◆ Task prompt
Could you reproduce, from the records below, everything from the line with "def Sys2Proof.Claims.SetvlGrants : Prop" down to the line with "match i with", keeping both of those lines and changing nothing?
Task material Start Marker
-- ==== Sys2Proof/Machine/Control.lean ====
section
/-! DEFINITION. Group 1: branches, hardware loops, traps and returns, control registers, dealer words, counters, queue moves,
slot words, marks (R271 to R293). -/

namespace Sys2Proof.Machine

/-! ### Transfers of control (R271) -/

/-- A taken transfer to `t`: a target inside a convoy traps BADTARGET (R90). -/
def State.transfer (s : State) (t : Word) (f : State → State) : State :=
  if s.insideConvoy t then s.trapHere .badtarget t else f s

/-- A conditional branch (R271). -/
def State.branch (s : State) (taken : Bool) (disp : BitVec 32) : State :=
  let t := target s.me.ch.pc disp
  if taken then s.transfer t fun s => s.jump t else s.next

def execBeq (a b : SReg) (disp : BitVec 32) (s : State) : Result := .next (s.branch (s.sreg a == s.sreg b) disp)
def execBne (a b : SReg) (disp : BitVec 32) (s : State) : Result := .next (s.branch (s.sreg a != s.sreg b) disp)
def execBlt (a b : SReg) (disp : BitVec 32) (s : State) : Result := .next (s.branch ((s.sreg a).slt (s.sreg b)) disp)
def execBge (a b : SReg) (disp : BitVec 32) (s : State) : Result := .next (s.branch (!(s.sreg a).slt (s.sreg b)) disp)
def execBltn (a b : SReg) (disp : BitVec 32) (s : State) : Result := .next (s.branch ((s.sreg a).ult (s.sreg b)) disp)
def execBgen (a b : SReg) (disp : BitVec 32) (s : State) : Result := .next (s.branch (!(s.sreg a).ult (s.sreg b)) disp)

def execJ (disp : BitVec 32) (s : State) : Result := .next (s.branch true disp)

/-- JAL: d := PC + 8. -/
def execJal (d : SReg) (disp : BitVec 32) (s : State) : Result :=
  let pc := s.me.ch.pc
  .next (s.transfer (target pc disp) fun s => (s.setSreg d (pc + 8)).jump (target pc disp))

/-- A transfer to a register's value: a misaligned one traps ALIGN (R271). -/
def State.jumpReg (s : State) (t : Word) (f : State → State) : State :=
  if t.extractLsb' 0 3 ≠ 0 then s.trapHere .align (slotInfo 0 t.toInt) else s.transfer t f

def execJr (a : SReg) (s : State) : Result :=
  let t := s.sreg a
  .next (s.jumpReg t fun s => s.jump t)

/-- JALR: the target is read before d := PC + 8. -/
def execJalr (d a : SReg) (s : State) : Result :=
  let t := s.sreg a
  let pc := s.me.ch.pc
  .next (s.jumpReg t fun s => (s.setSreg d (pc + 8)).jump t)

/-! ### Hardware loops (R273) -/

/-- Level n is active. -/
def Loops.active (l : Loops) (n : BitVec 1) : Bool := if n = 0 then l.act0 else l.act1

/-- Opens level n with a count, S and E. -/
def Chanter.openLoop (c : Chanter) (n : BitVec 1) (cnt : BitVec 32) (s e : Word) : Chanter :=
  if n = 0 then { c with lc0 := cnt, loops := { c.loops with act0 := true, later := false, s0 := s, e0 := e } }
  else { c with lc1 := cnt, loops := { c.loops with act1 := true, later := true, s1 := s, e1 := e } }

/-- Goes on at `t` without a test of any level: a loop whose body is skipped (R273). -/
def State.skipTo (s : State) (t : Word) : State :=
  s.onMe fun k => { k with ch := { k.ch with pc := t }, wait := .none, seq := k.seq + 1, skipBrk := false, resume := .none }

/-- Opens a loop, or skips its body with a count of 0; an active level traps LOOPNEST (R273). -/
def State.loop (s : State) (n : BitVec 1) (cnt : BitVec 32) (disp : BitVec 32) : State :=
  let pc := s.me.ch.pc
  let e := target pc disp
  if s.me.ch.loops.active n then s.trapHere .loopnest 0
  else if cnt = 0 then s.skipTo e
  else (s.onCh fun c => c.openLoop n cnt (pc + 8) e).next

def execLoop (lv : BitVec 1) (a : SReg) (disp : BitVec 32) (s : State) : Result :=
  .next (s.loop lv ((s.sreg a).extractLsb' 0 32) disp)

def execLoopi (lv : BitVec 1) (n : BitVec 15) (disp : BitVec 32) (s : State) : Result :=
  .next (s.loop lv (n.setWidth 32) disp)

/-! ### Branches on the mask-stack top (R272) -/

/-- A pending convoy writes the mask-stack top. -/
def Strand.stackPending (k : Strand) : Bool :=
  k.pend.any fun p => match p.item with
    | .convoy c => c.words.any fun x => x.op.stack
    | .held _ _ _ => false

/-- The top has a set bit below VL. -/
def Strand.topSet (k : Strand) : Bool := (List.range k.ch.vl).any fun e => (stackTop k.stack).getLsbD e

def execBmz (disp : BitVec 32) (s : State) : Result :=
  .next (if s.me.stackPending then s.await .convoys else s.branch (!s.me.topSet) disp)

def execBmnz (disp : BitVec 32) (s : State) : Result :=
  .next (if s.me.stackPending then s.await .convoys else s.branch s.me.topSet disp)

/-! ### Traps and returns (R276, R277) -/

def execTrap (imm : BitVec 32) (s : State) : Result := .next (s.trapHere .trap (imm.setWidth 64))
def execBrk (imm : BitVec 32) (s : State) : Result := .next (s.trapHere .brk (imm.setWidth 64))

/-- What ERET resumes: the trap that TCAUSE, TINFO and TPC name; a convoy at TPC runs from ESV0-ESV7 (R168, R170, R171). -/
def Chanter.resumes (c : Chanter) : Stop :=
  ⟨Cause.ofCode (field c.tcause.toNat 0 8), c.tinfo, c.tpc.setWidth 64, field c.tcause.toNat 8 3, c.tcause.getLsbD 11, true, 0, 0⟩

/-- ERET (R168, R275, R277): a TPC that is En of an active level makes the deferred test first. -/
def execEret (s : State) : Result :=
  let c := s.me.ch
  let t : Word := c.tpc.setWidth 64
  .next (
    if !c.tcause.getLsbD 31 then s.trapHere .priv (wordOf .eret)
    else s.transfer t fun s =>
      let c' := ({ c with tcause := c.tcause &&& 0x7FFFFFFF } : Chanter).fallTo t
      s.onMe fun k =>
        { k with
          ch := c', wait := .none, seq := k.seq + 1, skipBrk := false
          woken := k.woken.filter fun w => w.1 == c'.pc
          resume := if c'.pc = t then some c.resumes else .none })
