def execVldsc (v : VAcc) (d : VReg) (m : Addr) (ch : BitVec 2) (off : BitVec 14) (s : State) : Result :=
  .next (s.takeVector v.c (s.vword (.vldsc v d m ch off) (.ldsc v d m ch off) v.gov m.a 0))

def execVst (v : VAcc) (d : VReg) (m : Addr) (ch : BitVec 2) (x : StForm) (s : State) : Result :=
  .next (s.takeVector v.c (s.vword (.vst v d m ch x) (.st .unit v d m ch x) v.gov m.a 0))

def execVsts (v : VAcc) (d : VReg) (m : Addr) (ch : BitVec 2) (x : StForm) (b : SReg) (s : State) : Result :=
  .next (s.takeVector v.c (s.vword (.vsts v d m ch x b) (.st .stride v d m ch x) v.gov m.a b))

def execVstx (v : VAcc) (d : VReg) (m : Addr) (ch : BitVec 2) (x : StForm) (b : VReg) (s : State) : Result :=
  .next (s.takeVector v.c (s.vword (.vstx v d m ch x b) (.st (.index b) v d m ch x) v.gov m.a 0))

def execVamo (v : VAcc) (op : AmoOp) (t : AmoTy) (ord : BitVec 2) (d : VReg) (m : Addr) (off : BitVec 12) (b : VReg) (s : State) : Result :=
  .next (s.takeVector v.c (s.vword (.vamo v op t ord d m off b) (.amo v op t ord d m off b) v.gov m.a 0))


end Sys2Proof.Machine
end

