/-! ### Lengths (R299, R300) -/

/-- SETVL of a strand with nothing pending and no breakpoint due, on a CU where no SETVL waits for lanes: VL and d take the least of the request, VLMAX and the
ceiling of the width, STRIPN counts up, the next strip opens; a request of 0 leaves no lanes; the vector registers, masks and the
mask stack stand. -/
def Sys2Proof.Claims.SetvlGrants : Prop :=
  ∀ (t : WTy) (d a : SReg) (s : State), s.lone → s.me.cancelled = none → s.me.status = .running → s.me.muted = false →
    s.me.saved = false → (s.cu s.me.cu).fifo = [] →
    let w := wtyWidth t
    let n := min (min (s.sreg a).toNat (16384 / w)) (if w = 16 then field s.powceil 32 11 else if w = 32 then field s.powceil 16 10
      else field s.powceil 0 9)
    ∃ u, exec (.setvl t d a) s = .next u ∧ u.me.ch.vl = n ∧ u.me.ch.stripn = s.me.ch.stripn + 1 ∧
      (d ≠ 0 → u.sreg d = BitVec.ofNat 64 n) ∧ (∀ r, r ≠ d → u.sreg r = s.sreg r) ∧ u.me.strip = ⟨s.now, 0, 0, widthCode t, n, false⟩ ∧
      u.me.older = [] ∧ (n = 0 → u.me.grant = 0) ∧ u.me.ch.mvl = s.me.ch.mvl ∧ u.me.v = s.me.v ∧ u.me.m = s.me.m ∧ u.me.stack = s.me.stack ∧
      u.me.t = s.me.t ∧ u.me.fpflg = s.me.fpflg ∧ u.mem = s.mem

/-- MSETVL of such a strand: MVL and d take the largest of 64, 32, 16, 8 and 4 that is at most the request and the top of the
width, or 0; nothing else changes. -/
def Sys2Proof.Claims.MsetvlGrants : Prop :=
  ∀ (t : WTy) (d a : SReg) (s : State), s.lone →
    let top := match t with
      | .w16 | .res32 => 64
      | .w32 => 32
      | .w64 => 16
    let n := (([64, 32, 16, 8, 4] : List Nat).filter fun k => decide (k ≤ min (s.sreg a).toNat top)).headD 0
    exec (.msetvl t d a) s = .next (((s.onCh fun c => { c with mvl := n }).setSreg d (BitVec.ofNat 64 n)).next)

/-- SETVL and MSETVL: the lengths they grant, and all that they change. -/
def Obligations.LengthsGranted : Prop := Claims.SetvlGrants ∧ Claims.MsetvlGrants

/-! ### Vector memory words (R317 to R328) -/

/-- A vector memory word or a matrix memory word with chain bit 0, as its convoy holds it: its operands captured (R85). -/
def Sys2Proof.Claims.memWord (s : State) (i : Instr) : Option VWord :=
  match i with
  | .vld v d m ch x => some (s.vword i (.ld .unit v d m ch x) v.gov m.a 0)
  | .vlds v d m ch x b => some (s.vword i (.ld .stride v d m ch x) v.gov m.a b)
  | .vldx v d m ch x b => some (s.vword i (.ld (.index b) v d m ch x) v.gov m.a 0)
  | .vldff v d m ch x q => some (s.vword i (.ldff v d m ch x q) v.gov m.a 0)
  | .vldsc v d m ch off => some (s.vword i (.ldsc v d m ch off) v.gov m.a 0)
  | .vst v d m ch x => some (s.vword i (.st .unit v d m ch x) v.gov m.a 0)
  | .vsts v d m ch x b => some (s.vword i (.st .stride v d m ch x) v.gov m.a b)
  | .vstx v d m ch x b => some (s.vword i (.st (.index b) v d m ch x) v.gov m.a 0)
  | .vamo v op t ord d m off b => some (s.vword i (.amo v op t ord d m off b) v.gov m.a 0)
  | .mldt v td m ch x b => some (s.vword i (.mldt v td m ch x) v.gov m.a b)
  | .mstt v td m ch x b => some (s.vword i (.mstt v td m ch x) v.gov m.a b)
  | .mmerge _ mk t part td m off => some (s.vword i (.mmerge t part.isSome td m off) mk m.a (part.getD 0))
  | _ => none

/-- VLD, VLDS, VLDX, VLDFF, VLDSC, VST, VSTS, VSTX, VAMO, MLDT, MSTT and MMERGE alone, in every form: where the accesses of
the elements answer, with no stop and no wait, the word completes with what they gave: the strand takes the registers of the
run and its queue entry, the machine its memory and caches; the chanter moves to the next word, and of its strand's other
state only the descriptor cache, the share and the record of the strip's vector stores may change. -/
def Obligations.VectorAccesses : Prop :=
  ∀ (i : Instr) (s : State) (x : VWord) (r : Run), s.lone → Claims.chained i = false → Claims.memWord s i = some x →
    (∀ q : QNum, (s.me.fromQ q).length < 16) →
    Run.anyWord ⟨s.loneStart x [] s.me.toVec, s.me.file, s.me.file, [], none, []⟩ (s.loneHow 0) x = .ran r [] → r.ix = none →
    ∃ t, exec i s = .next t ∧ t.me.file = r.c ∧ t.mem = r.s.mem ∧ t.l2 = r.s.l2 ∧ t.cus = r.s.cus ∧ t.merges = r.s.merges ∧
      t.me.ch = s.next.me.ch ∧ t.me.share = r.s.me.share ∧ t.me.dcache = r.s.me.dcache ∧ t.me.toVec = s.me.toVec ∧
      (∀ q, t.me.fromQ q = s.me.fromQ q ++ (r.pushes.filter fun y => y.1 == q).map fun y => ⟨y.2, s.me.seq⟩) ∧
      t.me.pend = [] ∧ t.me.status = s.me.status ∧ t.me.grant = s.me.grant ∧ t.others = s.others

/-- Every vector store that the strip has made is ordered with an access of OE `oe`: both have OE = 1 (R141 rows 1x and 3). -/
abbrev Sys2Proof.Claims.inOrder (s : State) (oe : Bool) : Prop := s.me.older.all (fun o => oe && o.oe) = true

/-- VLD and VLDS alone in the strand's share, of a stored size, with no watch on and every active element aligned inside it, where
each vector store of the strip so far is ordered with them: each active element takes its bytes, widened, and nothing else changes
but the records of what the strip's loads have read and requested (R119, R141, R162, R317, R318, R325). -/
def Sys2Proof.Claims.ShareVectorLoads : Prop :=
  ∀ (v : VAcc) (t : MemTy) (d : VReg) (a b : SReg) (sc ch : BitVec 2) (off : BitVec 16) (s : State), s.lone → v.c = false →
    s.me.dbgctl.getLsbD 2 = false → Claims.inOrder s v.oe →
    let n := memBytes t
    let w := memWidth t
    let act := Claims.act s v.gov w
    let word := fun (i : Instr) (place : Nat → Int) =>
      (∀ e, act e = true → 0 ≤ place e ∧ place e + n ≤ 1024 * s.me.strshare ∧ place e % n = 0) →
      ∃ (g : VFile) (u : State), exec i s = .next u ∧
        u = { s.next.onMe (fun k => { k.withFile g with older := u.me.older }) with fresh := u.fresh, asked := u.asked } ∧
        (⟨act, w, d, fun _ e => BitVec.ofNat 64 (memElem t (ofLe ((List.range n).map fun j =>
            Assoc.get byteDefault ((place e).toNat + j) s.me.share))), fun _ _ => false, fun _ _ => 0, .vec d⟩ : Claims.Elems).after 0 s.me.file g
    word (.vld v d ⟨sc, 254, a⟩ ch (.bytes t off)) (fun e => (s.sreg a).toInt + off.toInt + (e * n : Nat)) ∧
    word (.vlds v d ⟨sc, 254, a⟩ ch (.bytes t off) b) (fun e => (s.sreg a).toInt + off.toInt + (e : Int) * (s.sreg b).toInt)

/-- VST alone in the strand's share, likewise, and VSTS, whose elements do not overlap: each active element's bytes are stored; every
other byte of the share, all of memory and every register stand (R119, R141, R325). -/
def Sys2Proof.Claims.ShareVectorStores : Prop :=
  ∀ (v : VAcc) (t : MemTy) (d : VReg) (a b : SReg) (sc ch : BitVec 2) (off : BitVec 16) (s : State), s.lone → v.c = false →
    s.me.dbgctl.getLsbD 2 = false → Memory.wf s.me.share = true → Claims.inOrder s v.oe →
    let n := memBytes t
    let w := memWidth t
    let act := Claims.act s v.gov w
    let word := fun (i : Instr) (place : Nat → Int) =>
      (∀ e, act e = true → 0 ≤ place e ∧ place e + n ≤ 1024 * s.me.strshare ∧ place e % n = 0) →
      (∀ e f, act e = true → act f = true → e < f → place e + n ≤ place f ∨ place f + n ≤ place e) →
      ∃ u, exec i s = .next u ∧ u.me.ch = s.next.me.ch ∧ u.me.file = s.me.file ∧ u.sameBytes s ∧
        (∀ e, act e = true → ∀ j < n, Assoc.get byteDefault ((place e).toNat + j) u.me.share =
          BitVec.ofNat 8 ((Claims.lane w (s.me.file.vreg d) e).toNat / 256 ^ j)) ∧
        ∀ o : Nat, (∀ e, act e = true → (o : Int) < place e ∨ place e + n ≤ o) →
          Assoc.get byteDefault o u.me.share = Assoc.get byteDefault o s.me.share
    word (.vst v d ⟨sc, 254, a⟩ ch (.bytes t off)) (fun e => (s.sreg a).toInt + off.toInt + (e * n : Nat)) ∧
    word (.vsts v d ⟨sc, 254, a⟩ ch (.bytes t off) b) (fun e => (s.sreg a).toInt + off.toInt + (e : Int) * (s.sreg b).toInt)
Task material End Marker
◆ Your response
def Sys2Proof.Claims.SetvlGrants : Prop :=
  ∀ (t : WTy) (d a : SReg) (s : State), s.lone → s.me.cancelled = none → s.me.status = .running → s.me.muted = false →
    s.me.saved = false → (s.cu s.me.cu).fifo = [] →
    let w := wtyWidth t
    let n := min (min (s.sreg a).toNat (16384 / w)) (if w = 16 then field s.powceil 32 11 else if w = 32 then field s.powceil 16 10
      else field s.powceil 0 9)
    ∃ u, exec (.setvl t d a) s = .next u ∧ u.me.ch.vl = n ∧ u.me.ch.stripn = s.me.ch.stripn + 1 ∧
      (d ≠ 0 → u.sreg d = BitVec.ofNat 64 n) ∧ (∀ r, r ≠ d → u.sreg r = s.sreg r) ∧ u.me.strip = ⟨s.now, 0, 0, widthCode t, n, false⟩ ∧
      u.me.older = [] ∧ (n = 0 → u.me.grant = 0) ∧ u.me.ch.mvl = s.me.ch.mvl ∧ u.me.v = s.me.v ∧ u.me.m = s.me.m ∧ u.me.stack = s.me.stack ∧
      u.me.t = s.me.t ∧ u.me.fpflg = s.me.fpflg ∧ u.mem = s.mem

/-- MSETVL of such a strand: MVL and d take the largest of 64, 32, 16, 8 and 4 that is at most the request and the top of the
width, or 0; nothing else changes. -/
def Sys2Proof.Claims.MsetvlGrants : Prop :=
  ∀ (t : WTy) (d a : SReg) (s : State), s.lone →
    let top := match t with
      | .w16 | .res32 => 64
      | .w32 => 32
      | .w64 => 16
    let n := (([64, 32, 16, 8, 4] : List Nat).filter fun k => decide (k ≤ min (s.sreg a).toNat top)).headD 0
    exec (.msetvl t d a) s = .next (((s.onCh fun c => { c with mvl := n }).setSreg d (BitVec.ofNat 64 n)).next)

/-- SETVL and MSETVL: the lengths they grant, and all that they change. -/
def Obligations.LengthsGranted : Prop := Claims.SetvlGrants ∧ Claims.MsetvlGrants

/-! ### Vector memory words (R317 to R328) -/

/-- A vector memory word or a matrix memory word with chain bit 0, as its convoy holds it: its operands captured (R85). -/
def Sys2Proof.Claims.memWord (s : State) (i : Instr) : Option VWord :=
  match i with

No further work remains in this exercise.